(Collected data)
========================================================================

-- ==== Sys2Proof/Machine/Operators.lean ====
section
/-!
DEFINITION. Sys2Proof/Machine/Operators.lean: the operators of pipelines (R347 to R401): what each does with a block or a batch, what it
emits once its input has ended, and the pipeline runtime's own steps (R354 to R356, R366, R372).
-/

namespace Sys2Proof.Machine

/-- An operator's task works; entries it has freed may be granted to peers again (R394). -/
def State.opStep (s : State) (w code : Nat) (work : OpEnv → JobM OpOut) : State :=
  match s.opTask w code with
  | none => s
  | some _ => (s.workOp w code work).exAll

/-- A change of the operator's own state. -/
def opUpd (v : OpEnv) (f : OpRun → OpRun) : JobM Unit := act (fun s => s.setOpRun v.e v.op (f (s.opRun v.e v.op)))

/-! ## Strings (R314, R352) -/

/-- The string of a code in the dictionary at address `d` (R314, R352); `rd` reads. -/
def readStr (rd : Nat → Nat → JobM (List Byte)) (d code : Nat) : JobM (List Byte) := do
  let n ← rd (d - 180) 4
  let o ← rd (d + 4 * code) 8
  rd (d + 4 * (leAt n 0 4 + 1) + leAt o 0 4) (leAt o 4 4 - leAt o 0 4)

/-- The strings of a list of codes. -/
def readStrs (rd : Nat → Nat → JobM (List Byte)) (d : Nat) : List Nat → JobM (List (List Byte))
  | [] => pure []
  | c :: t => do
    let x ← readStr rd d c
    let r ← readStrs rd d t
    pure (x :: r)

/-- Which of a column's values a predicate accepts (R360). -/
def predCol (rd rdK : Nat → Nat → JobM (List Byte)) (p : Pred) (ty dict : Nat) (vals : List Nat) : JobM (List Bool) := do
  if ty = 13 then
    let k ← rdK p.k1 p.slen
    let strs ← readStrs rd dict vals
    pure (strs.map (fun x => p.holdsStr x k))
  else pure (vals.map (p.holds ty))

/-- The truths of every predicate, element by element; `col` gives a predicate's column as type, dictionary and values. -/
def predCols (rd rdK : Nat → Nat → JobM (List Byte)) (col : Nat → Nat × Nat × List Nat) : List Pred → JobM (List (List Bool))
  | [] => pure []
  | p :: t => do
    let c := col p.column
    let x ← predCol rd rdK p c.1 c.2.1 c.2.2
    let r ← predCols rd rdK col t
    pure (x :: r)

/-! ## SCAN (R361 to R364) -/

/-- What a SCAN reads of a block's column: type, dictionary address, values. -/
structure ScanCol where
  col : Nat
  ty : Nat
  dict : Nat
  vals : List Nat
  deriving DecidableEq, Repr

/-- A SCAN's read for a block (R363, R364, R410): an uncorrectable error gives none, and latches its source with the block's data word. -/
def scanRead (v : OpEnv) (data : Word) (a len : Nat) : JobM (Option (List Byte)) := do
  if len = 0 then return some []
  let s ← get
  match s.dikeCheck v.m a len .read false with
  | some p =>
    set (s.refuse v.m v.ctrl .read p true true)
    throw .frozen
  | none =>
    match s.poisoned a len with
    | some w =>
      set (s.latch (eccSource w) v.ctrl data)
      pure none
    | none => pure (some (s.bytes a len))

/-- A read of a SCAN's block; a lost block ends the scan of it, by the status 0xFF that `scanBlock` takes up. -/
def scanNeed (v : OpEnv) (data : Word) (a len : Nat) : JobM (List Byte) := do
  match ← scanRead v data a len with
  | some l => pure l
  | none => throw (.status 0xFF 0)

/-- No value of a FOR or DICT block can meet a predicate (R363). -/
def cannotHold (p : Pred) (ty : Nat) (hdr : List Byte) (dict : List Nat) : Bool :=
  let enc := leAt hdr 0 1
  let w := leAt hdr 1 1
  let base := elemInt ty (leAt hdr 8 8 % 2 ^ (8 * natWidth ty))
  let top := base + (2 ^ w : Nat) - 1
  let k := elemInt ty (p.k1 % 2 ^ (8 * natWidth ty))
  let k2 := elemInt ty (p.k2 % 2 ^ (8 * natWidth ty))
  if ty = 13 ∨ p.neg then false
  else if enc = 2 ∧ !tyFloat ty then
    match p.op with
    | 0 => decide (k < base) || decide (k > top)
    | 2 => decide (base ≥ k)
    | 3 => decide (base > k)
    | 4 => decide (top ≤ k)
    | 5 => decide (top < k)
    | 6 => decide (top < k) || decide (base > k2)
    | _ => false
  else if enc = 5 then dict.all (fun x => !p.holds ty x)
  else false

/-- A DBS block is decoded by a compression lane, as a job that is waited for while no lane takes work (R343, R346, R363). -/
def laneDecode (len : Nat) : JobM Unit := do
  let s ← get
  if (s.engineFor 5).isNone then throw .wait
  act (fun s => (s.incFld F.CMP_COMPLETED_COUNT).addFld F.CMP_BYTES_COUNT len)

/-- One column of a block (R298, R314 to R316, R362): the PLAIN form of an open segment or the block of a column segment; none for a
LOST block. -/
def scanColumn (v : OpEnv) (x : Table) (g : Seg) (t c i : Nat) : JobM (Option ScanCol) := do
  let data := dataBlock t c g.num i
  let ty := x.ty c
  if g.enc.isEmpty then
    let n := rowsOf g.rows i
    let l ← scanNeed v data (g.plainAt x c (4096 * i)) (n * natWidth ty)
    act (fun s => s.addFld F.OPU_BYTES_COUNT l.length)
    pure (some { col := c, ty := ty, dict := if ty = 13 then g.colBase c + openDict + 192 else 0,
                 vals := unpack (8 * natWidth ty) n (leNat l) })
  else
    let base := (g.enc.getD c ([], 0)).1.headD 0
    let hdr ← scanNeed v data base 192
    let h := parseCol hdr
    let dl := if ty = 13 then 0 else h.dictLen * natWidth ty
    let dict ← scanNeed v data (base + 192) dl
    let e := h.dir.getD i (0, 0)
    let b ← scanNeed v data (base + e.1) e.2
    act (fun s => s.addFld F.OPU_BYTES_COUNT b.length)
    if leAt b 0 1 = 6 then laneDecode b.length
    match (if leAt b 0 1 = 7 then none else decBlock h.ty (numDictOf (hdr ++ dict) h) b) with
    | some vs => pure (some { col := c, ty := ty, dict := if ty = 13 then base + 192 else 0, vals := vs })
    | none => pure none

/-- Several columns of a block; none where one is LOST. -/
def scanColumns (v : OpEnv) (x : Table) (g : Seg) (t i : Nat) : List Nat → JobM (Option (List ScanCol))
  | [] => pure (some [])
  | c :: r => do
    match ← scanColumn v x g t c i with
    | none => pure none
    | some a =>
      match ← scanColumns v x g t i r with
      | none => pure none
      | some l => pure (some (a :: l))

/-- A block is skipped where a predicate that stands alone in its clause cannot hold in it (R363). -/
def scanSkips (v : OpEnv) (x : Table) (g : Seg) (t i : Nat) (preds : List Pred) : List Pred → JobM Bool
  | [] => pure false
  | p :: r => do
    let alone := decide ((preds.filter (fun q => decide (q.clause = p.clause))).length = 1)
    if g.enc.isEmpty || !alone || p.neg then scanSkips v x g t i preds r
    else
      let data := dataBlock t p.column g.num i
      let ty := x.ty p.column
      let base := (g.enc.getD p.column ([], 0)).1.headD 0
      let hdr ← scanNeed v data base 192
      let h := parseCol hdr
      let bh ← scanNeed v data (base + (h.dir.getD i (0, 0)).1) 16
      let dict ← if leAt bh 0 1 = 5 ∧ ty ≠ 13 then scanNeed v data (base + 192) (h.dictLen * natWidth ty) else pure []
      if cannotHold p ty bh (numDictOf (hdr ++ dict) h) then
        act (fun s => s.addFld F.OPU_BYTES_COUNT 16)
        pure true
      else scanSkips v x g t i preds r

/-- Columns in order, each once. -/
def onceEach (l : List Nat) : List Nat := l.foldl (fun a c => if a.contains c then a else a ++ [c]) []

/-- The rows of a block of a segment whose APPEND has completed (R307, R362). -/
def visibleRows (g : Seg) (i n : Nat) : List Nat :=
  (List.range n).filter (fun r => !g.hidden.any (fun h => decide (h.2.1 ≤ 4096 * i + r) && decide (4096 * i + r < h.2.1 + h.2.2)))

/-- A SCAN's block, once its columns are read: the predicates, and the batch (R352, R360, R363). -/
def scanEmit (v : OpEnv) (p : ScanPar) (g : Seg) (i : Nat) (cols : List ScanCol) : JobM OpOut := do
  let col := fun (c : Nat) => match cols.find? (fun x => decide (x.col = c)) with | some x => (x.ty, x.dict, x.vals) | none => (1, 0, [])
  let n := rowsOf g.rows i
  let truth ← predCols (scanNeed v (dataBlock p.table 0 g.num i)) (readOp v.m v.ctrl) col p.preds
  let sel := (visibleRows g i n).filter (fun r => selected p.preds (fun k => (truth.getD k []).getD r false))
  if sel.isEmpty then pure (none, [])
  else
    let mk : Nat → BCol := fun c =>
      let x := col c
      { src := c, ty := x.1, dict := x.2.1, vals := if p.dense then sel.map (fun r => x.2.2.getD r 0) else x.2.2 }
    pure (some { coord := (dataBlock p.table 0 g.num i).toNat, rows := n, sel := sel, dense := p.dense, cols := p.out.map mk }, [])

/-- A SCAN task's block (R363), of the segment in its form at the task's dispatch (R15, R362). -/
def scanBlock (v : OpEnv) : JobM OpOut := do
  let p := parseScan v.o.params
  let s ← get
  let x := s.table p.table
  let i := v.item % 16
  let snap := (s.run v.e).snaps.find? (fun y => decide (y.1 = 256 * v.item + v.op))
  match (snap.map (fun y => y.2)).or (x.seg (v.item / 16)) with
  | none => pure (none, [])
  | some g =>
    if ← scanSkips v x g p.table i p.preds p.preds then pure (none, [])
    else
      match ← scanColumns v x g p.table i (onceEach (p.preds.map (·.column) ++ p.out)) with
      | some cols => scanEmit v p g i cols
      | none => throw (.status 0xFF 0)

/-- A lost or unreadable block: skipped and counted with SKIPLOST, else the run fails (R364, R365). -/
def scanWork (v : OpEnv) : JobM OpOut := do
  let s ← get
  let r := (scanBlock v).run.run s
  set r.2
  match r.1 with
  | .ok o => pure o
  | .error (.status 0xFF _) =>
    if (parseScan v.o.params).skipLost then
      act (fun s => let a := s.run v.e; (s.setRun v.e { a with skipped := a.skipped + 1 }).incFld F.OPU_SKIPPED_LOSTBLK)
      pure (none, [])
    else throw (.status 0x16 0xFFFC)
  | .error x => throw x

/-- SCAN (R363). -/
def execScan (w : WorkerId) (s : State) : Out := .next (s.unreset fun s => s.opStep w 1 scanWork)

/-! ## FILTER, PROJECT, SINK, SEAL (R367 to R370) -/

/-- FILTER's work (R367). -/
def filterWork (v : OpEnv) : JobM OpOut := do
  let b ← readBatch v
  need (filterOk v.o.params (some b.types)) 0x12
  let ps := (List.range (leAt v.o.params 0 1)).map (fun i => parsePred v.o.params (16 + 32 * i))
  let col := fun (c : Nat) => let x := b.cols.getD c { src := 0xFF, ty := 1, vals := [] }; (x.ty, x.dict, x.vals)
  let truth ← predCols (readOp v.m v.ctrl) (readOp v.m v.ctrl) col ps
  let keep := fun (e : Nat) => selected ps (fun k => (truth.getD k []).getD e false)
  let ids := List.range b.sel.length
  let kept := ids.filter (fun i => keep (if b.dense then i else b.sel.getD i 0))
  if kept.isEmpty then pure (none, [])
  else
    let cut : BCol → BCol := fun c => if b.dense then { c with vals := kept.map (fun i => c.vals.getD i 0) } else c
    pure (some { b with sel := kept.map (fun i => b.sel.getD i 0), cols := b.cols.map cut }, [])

========================================================================

### WHAT YOU NEED TO DO
What you should output is every line of the records above, from the first through the line containing "match s.opTask w code with", unchanged.

### RESPONSE FOR THIS EXERCISE
-- ==== Sys2Proof/Machine/Operators.lean ====
section
/-!
DEFINITION. Sys2Proof/Machine/Operators.lean: the operators of pipelines (R347 to R401): what each does with a block or a batch, what it
emits once its input has ended, and the pipeline runtime's own steps (R354 to R356, R366, R372).
-/

namespace Sys2Proof.Machine

/-- An operator's task works; entries it has freed may be granted to peers again (R394). -/
def State.opStep (s : State) (w code : Nat) (work : OpEnv → JobM OpOut) : State :=
  match s.opTask w code with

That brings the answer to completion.